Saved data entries
* * *
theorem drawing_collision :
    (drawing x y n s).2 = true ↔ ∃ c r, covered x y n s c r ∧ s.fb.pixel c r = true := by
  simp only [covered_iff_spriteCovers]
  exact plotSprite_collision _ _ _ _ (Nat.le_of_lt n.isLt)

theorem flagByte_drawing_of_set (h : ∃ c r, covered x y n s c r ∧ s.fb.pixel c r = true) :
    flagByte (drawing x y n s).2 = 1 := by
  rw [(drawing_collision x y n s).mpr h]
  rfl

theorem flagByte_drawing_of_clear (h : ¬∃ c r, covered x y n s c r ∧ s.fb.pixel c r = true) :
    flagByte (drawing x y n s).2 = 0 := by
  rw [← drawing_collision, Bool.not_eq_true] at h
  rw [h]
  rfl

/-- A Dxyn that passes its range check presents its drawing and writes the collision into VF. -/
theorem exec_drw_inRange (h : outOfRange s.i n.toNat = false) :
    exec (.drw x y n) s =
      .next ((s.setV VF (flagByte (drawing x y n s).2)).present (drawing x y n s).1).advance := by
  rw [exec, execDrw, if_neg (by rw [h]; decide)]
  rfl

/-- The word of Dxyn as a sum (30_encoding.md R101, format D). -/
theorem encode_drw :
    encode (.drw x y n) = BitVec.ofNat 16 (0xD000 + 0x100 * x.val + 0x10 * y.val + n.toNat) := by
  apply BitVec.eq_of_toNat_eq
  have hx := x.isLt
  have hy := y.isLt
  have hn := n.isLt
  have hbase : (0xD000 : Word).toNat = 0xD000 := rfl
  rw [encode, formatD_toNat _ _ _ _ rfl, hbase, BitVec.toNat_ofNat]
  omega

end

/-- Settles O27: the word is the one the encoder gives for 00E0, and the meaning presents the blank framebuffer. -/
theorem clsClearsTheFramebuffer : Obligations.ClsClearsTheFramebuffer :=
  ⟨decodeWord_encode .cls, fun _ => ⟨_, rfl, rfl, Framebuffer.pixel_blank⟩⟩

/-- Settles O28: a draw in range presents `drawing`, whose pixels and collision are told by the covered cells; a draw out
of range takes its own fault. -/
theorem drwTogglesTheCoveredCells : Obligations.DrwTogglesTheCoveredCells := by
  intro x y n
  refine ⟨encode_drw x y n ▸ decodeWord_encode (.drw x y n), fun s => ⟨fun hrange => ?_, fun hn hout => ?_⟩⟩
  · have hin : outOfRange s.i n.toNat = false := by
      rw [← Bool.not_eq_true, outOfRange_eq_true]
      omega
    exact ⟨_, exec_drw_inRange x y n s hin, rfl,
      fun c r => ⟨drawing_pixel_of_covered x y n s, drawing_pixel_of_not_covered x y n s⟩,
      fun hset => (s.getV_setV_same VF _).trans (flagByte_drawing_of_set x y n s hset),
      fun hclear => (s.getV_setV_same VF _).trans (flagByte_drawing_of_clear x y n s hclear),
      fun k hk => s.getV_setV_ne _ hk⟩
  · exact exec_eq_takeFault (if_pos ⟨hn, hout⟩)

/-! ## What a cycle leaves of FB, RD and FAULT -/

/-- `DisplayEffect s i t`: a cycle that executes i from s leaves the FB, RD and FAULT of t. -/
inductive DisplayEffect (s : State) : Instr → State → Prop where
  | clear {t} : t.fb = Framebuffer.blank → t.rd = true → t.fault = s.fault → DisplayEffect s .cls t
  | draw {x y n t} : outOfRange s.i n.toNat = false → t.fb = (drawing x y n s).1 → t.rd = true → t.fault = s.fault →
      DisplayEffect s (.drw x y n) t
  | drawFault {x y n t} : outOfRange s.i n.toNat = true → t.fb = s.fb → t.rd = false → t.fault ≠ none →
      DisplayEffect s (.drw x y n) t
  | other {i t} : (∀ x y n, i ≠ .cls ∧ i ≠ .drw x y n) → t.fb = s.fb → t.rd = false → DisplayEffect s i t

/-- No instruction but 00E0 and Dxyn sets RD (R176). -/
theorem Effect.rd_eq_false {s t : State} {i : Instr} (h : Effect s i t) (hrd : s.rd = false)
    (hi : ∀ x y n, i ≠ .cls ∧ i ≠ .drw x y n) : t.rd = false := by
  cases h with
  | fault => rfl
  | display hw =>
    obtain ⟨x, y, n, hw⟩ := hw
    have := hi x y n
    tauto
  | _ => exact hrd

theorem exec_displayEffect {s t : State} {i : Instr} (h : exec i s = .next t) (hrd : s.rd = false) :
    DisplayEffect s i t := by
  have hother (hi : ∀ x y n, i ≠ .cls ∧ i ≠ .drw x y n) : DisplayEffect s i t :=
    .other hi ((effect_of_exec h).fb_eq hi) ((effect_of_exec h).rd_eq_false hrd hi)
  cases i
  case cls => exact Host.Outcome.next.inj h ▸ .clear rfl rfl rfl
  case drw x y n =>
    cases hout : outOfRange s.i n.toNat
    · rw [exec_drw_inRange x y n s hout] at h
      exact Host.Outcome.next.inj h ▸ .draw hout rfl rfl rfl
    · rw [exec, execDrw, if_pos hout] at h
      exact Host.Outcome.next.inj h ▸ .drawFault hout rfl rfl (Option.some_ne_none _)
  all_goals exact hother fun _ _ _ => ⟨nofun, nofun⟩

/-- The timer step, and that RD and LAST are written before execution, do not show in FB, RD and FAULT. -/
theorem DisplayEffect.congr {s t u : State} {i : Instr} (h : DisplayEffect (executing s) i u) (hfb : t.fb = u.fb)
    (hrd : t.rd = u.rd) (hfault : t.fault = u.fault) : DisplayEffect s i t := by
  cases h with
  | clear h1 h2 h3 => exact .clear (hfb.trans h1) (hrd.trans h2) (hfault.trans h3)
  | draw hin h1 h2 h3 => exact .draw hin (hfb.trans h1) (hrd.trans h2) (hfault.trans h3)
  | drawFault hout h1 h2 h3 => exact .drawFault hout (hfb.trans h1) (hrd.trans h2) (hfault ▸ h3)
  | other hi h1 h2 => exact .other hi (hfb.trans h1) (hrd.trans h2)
* * *
▶ The problem: Write out each entry above exactly as it is written.

▶ Your solution:
theorem drawing_collision :
    (drawing x y n s).2 = true ↔ ∃ c r, covered x y n s c r ∧ s.fb.pixel c r = true := by
  simp only [covered_iff_spriteCovers]
  exact plotSprite_collision _ _ _ _ (Nat.le_of_lt n.isLt)

theorem flagByte_drawing_of_set (h : ∃ c r, covered x y n s c r ∧ s.fb.pixel c r = true) :
    flagByte (drawing x y n s).2 = 1 := by
  rw [(drawing_collision x y n s).mpr h]
  rfl

theorem flagByte_drawing_of_clear (h : ¬∃ c r, covered x y n s c r ∧ s.fb.pixel c r = true) :
    flagByte (drawing x y n s).2 = 0 := by
  rw [← drawing_collision, Bool.not_eq_true] at h
  rw [h]
  rfl

/-- A Dxyn that passes its range check presents its drawing and writes the collision into VF. -/
theorem exec_drw_inRange (h : outOfRange s.i n.toNat = false) :
    exec (.drw x y n) s =
      .next ((s.setV VF (flagByte (drawing x y n s).2)).present (drawing x y n s).1).advance := by
  rw [exec, execDrw, if_neg (by rw [h]; decide)]
  rfl

/-- The word of Dxyn as a sum (30_encoding.md R101, format D). -/
theorem encode_drw :
    encode (.drw x y n) = BitVec.ofNat 16 (0xD000 + 0x100 * x.val + 0x10 * y.val + n.toNat) := by
  apply BitVec.eq_of_toNat_eq
  have hx := x.isLt
  have hy := y.isLt
  have hn := n.isLt
  have hbase : (0xD000 : Word).toNat = 0xD000 := rfl
  rw [encode, formatD_toNat _ _ _ _ rfl, hbase, BitVec.toNat_ofNat]
  omega

end

/-- Settles O27: the word is the one the encoder gives for 00E0, and the meaning presents the blank framebuffer. -/
theorem clsClearsTheFramebuffer : Obligations.ClsClearsTheFramebuffer :=
  ⟨decodeWord_encode .cls, fun _ => ⟨_, rfl, rfl, Framebuffer.pixel_blank⟩⟩

/-- Settles O28: a draw in range presents `drawing`, whose pixels and collision are told by the covered cells; a draw out
of range takes its own fault. -/
theorem drwTogglesTheCoveredCells : Obligations.DrwTogglesTheCoveredCells := by
  intro x y n
  refine ⟨encode_drw x y n ▸ decodeWord_encode (.drw x y n), fun s => ⟨fun hrange => ?_, fun hn hout => ?_⟩⟩
  · have hin : outOfRange s.i n.toNat = false := by
      rw [← Bool.not_eq_true, outOfRange_eq_true]
      omega
    exact ⟨_, exec_drw_inRange x y n s hin, rfl,
      fun c r => ⟨drawing_pixel_of_covered x y n s, drawing_pixel_of_not_covered x y n s⟩,
      fun hset => (s.getV_setV_same VF _).trans (flagByte_drawing_of_set x y n s hset),
      fun hclear => (s.getV_setV_same VF _).trans (flagByte_drawing_of_clear x y n s hclear),
      fun k hk => s.getV_setV_ne _ hk⟩
  · exact exec_eq_takeFault (if_pos ⟨hn, hout⟩)

/-! ## What a cycle leaves of FB, RD and FAULT -/

/-- `DisplayEffect s i t`: a cycle that executes i from s leaves the FB, RD and FAULT of t. -/
inductive DisplayEffect (s : State) : Instr → State → Prop where
  | clear {t} : t.fb = Framebuffer.blank → t.rd = true → t.fault = s.fault → DisplayEffect s .cls t
  | draw {x y n t} : outOfRange s.i n.toNat = false → t.fb = (drawing x y n s).1 → t.rd = true → t.fault = s.fault →
      DisplayEffect s (.drw x y n) t
  | drawFault {x y n t} : outOfRange s.i n.toNat = true → t.fb = s.fb → t.rd = false → t.fault ≠ none →
      DisplayEffect s (.drw x y n) t
  | other {i t} : (∀ x y n, i ≠ .cls ∧ i ≠ .drw x y n) → t.fb = s.fb → t.rd = false → DisplayEffect s i t

/-- No instruction but 00E0 and Dxyn sets RD (R176). -/
theorem Effect.rd_eq_false {s t : State} {i : Instr} (h : Effect s i t) (hrd : s.rd = false)
    (hi : ∀ x y n, i ≠ .cls ∧ i ≠ .drw x y n) : t.rd = false := by
  cases h with
  | fault => rfl
  | display hw =>
    obtain ⟨x, y, n, hw⟩ := hw
    have := hi x y n
    tauto
  | _ => exact hrd

theorem exec_displayEffect {s t : State} {i : Instr} (h : exec i s = .next t) (hrd : s.rd = false) :
    DisplayEffect s i t := by
  have hother (hi : ∀ x y n, i ≠ .cls ∧ i ≠ .drw x y n) : DisplayEffect s i t :=
    .other hi ((effect_of_exec h).fb_eq hi) ((effect_of_exec h).rd_eq_false hrd hi)
  cases i
  case cls => exact Host.Outcome.next.inj h ▸ .clear rfl rfl rfl
  case drw x y n =>
    cases hout : outOfRange s.i n.toNat
    · rw [exec_drw_inRange x y n s hout] at h
      exact Host.Outcome.next.inj h ▸ .draw hout rfl rfl rfl
    · rw [exec, execDrw, if_pos hout] at h
      exact Host.Outcome.next.inj h ▸ .drawFault hout rfl rfl (Option.some_ne_none _)
  all_goals exact hother fun _ _ _ => ⟨nofun, nofun⟩

/-- The timer step, and that RD and LAST are written before execution, do not show in FB, RD and FAULT. -/
theorem DisplayEffect.congr {s t u : State} {i : Instr} (h : DisplayEffect (executing s) i u) (hfb : t.fb = u.fb)
    (hrd : t.rd = u.rd) (hfault : t.fault = u.fault) : DisplayEffect s i t := by
  cases h with
  | clear h1 h2 h3 => exact .clear (hfb.trans h1) (hrd.trans h2) (hfault.trans h3)
  | draw hin h1 h2 h3 => exact .draw hin (hfb.trans h1) (hrd.trans h2) (hfault.trans h3)
  | drawFault hout h1 h2 h3 => exact .drawFault hout (hfb.trans h1) (hrd.trans h2) (hfault ▸ h3)
  | other hi h1 h2 => exact .other hi (hfb.trans h1) (hrd.trans h2)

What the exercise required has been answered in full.